== Material for this task ==

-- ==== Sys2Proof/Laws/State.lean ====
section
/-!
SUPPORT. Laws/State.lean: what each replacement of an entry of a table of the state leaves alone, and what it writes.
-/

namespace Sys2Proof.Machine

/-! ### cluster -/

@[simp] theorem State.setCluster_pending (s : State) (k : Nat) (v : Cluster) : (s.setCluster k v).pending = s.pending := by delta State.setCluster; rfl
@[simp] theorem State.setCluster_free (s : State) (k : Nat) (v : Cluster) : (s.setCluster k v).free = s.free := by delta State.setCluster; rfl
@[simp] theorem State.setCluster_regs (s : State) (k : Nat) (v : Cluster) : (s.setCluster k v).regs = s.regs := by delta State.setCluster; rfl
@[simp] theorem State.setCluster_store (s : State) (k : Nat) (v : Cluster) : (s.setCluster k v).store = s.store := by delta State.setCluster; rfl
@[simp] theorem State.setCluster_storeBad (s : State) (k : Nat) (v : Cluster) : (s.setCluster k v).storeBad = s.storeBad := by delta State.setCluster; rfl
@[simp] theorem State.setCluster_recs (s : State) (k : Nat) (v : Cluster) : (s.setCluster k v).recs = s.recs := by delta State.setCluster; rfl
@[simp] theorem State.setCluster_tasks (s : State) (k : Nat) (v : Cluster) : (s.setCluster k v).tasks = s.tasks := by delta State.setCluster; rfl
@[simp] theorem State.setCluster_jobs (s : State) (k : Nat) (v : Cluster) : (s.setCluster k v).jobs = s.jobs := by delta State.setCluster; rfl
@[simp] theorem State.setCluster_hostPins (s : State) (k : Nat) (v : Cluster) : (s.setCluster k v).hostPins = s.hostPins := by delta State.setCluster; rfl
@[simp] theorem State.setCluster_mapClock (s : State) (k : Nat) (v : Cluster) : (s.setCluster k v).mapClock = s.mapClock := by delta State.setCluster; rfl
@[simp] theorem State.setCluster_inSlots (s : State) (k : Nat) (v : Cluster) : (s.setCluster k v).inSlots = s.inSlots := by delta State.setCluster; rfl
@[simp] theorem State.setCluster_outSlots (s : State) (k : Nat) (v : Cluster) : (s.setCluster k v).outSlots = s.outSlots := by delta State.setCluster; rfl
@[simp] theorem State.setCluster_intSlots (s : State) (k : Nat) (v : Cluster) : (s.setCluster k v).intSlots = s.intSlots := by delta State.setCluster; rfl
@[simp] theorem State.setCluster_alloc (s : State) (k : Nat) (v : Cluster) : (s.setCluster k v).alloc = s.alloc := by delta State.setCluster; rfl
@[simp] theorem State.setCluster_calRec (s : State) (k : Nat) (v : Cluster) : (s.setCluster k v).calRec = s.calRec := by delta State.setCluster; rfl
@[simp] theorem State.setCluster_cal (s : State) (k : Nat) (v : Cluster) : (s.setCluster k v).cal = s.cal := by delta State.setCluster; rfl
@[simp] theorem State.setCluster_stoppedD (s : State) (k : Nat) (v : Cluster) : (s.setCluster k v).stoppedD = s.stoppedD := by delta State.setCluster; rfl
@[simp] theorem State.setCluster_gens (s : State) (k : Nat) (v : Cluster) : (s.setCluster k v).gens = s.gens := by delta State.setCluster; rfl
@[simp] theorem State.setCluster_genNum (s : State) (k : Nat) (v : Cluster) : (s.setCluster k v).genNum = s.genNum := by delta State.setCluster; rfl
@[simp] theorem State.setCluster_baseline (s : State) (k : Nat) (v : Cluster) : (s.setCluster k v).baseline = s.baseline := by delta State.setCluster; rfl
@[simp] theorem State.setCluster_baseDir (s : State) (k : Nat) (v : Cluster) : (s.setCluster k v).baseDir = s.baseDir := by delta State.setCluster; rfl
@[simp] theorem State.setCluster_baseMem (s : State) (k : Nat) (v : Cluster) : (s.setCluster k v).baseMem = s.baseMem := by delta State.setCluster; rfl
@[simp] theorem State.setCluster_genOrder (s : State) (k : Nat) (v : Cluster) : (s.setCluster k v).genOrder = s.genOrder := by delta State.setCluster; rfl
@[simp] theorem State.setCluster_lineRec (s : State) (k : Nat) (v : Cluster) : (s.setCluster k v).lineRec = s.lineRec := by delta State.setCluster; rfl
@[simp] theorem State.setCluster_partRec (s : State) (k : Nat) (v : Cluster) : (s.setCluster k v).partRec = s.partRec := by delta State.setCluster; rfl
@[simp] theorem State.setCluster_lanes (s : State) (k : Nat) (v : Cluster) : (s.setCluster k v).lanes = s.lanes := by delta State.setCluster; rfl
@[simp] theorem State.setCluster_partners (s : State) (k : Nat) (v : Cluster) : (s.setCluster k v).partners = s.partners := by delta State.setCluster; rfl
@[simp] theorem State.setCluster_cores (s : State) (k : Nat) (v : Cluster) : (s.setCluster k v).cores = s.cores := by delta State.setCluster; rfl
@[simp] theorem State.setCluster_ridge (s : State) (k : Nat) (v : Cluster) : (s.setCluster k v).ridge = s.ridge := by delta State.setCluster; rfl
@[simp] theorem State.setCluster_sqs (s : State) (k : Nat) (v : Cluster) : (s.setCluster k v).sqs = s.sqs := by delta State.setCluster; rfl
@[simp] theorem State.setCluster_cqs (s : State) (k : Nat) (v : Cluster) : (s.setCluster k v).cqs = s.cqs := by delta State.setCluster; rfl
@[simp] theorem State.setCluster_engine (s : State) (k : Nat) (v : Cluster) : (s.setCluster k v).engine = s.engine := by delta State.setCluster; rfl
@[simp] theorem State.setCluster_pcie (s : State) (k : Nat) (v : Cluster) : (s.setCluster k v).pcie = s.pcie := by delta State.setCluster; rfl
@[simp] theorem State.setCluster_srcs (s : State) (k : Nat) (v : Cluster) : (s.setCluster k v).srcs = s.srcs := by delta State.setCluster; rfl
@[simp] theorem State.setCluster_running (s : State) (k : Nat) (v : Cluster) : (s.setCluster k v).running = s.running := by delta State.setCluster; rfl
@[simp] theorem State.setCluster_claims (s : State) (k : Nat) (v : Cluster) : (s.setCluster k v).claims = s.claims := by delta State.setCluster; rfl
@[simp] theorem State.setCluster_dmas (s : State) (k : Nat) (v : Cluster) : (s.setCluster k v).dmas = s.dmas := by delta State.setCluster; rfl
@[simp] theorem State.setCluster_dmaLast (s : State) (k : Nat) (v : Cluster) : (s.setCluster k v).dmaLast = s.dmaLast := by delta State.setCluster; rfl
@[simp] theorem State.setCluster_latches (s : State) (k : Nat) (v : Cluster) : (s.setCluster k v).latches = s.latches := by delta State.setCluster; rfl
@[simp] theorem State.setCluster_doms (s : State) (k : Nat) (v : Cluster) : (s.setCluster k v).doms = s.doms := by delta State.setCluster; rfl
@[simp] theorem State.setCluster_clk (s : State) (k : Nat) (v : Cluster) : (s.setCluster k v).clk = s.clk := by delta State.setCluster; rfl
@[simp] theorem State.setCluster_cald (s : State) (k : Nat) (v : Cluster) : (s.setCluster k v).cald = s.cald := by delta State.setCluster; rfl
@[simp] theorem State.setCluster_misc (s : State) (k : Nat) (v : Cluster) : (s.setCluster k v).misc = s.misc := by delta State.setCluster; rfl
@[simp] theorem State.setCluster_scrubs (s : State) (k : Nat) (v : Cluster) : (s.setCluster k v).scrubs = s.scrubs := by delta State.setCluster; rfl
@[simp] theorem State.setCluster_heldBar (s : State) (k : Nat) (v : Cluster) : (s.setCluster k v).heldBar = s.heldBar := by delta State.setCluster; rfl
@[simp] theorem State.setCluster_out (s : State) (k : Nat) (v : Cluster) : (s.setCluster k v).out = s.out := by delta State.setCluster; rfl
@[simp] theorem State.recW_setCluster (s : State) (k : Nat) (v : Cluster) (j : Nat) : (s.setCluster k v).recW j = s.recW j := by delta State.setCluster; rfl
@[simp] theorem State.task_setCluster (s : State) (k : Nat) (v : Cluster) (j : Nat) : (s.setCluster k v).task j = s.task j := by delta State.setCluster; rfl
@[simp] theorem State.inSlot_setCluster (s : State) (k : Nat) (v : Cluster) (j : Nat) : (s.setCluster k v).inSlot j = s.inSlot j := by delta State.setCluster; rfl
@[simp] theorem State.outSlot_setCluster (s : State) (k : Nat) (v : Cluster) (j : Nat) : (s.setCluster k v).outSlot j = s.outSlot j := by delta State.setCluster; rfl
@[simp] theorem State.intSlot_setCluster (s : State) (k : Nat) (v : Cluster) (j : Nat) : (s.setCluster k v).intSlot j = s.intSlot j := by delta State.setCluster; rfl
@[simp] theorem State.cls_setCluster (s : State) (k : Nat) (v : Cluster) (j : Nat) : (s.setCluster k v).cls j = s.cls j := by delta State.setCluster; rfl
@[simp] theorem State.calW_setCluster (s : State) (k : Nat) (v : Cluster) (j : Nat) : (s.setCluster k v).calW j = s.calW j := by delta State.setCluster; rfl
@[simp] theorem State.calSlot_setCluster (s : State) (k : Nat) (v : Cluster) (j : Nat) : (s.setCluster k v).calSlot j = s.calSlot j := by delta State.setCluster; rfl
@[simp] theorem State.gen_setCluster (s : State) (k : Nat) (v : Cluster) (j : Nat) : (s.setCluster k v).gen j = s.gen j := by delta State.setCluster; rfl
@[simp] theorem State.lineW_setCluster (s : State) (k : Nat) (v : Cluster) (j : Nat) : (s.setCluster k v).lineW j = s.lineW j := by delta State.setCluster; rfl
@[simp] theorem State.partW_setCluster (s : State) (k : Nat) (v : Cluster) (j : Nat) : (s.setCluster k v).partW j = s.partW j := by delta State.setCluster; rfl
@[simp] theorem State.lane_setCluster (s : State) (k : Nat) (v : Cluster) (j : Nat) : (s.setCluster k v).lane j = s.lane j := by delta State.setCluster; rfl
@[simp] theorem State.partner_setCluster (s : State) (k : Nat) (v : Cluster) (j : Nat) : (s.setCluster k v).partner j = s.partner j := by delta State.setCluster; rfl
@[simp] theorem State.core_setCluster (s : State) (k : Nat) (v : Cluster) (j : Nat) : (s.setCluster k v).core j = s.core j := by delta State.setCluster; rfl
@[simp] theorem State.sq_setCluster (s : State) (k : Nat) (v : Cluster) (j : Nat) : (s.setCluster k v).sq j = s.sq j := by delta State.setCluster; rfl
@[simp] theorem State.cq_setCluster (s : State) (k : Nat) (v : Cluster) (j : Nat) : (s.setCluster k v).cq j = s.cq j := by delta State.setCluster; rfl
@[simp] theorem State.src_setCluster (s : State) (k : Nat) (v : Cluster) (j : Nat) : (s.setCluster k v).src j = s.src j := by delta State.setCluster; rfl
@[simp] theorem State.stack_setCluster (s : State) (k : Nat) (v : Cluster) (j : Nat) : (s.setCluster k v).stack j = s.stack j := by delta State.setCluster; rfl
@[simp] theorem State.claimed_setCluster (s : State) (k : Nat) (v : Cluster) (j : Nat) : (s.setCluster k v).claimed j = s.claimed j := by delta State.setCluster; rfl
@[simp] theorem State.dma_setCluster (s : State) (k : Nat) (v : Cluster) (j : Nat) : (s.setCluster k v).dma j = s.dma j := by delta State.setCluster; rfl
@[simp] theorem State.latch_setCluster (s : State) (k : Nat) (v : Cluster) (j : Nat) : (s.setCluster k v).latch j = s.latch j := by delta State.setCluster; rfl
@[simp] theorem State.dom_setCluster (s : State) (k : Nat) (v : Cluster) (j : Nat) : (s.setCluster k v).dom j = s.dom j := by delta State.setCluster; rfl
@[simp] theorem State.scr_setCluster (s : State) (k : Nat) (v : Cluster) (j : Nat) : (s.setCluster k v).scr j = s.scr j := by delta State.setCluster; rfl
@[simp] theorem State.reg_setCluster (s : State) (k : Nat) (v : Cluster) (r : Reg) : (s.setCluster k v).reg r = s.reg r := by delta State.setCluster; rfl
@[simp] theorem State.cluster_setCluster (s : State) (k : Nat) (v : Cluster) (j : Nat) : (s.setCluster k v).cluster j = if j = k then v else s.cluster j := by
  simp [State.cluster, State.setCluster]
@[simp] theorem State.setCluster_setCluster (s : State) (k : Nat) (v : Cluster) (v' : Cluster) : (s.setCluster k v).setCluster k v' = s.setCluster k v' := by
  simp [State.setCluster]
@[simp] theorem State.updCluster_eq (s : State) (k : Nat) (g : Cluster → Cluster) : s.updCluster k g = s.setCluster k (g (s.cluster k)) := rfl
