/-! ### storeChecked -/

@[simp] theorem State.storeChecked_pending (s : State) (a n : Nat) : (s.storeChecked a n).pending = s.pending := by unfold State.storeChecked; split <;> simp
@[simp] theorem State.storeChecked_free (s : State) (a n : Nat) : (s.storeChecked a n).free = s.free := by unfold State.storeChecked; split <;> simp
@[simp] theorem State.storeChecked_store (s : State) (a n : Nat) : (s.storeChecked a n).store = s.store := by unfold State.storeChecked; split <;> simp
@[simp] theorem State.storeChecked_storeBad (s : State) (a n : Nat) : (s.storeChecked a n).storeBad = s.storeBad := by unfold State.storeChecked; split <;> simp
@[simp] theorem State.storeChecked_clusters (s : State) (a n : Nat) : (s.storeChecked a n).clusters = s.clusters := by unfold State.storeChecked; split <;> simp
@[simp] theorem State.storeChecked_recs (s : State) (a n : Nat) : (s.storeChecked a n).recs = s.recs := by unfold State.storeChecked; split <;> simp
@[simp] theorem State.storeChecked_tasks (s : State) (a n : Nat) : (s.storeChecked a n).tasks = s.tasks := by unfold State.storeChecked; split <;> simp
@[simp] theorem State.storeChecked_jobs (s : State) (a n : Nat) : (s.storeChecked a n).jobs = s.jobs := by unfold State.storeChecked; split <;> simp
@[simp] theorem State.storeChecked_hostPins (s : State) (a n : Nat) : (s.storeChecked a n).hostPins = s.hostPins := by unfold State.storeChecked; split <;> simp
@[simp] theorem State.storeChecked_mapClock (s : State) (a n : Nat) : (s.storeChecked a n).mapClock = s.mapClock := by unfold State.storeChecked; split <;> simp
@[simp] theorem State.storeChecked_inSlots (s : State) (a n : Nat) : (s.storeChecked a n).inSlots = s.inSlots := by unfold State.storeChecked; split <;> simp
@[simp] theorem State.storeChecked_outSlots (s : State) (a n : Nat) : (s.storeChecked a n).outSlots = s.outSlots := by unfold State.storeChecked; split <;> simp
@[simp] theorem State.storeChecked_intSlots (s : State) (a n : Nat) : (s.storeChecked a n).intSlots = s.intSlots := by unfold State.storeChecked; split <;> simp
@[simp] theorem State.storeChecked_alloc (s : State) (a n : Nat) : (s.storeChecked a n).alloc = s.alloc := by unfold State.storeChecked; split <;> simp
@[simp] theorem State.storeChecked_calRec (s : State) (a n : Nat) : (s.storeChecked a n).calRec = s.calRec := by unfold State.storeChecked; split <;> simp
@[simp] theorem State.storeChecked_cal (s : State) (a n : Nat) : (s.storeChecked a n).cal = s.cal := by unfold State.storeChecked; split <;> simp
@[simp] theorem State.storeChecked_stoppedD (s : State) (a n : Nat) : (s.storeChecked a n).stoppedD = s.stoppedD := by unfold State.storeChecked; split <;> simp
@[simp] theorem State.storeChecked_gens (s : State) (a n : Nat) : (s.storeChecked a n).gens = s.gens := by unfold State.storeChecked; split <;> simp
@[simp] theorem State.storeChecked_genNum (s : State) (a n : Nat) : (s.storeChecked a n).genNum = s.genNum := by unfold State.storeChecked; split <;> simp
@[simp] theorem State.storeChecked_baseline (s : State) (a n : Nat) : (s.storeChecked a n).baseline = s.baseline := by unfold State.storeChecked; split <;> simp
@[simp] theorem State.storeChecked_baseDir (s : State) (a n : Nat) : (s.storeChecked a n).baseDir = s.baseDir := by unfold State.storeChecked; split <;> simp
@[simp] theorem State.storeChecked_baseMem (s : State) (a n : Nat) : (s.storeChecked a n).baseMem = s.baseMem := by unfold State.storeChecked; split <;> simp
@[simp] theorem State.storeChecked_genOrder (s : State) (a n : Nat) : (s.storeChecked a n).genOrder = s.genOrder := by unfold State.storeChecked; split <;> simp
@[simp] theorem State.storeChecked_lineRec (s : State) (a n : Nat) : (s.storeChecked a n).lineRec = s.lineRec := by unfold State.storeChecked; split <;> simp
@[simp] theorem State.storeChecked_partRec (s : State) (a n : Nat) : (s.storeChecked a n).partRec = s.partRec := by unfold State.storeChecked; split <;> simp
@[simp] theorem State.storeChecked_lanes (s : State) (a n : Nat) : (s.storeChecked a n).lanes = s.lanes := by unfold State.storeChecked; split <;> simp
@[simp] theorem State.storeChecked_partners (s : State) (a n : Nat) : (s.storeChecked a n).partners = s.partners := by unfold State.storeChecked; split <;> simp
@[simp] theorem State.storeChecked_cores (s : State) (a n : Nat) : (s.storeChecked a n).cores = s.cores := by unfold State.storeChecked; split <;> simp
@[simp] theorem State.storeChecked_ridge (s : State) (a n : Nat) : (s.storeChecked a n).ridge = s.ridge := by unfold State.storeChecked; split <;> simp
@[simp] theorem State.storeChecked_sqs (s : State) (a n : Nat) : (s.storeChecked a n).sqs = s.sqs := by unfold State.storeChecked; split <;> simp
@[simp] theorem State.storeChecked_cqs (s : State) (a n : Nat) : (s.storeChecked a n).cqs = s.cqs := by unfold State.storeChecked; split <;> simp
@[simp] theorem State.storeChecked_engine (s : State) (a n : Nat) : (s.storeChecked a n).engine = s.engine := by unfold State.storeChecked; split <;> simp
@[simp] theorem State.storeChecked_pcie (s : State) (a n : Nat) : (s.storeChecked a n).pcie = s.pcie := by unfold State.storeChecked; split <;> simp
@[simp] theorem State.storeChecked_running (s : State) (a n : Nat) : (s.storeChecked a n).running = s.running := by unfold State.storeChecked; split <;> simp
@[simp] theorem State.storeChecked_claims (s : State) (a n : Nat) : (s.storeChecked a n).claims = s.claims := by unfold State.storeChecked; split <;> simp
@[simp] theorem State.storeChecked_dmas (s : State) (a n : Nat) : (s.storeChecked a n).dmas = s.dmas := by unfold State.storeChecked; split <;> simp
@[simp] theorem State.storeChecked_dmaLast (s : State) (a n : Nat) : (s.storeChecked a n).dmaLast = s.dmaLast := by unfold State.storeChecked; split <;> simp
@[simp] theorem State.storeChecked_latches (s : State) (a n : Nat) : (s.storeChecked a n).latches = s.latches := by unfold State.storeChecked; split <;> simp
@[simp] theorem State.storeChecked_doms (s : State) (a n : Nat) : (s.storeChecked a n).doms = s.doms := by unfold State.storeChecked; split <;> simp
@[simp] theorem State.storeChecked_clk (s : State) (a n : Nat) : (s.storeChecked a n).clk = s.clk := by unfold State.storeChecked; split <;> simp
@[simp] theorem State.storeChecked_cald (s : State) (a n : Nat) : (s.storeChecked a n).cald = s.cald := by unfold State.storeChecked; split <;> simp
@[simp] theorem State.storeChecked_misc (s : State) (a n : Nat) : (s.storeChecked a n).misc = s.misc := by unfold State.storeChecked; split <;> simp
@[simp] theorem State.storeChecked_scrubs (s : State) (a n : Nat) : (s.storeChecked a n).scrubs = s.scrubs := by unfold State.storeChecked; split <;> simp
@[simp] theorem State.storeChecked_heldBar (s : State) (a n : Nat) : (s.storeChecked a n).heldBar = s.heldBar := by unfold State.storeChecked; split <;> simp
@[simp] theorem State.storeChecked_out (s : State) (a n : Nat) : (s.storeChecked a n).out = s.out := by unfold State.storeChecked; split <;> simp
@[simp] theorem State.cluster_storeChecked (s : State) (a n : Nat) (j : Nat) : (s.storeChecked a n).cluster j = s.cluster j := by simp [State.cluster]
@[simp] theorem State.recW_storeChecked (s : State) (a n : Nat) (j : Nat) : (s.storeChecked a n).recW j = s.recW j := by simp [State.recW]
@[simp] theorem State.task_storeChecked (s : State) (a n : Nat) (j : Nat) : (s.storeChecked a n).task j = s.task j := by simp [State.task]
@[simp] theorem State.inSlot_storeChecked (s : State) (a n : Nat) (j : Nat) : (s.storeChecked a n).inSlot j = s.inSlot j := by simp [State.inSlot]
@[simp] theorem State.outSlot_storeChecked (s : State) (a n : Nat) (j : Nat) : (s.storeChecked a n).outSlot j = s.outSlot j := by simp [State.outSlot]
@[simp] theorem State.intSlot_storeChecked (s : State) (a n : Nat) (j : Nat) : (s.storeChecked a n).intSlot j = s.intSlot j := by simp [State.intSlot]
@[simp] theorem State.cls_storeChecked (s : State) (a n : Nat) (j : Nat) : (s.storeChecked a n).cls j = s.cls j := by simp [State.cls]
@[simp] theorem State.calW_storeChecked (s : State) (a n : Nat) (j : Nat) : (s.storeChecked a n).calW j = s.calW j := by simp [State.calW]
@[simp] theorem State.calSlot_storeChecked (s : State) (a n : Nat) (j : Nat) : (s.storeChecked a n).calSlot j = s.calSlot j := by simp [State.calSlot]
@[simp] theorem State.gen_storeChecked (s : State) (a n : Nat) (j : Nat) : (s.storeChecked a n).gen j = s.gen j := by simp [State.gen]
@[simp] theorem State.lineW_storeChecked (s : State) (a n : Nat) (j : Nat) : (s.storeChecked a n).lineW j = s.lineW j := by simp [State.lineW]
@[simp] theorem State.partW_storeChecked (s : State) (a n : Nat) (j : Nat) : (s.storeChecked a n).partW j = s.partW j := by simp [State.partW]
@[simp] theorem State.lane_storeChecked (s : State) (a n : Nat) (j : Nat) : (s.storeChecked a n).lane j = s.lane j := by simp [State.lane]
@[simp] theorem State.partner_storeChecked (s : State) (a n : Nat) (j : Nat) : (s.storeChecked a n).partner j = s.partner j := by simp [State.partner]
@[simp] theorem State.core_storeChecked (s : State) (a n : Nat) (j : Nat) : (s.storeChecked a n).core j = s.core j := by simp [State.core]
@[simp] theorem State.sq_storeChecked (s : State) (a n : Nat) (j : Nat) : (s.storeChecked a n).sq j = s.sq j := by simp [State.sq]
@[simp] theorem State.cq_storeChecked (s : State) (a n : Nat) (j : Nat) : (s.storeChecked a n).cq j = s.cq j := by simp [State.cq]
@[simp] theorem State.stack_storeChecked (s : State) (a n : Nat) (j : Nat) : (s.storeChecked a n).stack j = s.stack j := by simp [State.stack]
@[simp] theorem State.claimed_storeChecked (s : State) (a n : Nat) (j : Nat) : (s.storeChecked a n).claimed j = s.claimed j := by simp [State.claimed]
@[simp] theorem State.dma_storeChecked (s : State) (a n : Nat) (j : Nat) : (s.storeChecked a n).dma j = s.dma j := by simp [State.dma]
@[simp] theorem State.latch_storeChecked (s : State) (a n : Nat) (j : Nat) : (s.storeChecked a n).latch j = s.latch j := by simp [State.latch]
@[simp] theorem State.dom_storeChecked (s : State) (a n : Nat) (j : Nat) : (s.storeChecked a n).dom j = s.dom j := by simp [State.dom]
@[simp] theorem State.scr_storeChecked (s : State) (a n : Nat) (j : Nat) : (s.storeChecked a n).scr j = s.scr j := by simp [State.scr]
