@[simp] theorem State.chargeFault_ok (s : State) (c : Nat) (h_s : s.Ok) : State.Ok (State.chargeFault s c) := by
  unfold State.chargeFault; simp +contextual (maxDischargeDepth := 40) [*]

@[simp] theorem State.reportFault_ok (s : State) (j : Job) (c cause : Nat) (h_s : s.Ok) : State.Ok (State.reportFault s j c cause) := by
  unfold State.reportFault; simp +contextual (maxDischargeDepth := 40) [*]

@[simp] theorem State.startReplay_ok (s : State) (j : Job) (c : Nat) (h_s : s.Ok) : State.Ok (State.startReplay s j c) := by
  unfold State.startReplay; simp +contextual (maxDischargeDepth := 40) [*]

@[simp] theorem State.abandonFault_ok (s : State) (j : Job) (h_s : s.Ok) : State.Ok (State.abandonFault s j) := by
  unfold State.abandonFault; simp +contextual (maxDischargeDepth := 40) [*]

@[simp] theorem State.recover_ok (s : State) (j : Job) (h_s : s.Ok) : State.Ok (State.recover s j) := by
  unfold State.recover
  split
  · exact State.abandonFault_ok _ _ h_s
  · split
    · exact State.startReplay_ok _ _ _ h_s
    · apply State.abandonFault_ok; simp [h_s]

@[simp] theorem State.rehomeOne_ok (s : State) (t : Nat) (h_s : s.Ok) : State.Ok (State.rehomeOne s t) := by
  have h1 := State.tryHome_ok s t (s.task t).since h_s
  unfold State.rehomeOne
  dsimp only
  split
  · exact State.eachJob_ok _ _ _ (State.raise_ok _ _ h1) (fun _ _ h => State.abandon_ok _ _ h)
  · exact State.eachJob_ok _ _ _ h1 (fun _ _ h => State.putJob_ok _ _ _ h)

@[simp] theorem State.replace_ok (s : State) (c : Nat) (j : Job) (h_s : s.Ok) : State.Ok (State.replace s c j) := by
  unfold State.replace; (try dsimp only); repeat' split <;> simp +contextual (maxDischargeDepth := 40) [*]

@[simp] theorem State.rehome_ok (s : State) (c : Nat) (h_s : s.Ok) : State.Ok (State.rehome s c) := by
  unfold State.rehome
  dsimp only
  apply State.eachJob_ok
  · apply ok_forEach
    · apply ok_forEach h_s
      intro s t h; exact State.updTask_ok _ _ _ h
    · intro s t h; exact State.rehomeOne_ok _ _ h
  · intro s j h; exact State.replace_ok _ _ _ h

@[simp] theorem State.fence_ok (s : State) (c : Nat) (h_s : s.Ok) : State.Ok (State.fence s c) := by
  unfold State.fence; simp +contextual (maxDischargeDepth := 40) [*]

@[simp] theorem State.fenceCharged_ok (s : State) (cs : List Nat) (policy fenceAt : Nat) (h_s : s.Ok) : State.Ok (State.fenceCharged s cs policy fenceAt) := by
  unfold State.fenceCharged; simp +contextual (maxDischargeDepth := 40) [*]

===

Problem description:
Every line of the material that includes the word "tasks" needs to be copied.

Answer to the exercise:
@[simp] theorem State.setCluster_tasks (s : State) (k : Nat) (v : Cluster) : (s.setCluster k v).tasks = s.tasks := by delta State.setCluster; rfl
@[simp] theorem State.storeChecked_tasks (s : State) (a n : Nat) : (s.storeChecked a n).tasks = s.tasks := by unfold State.storeChecked; split <;> simp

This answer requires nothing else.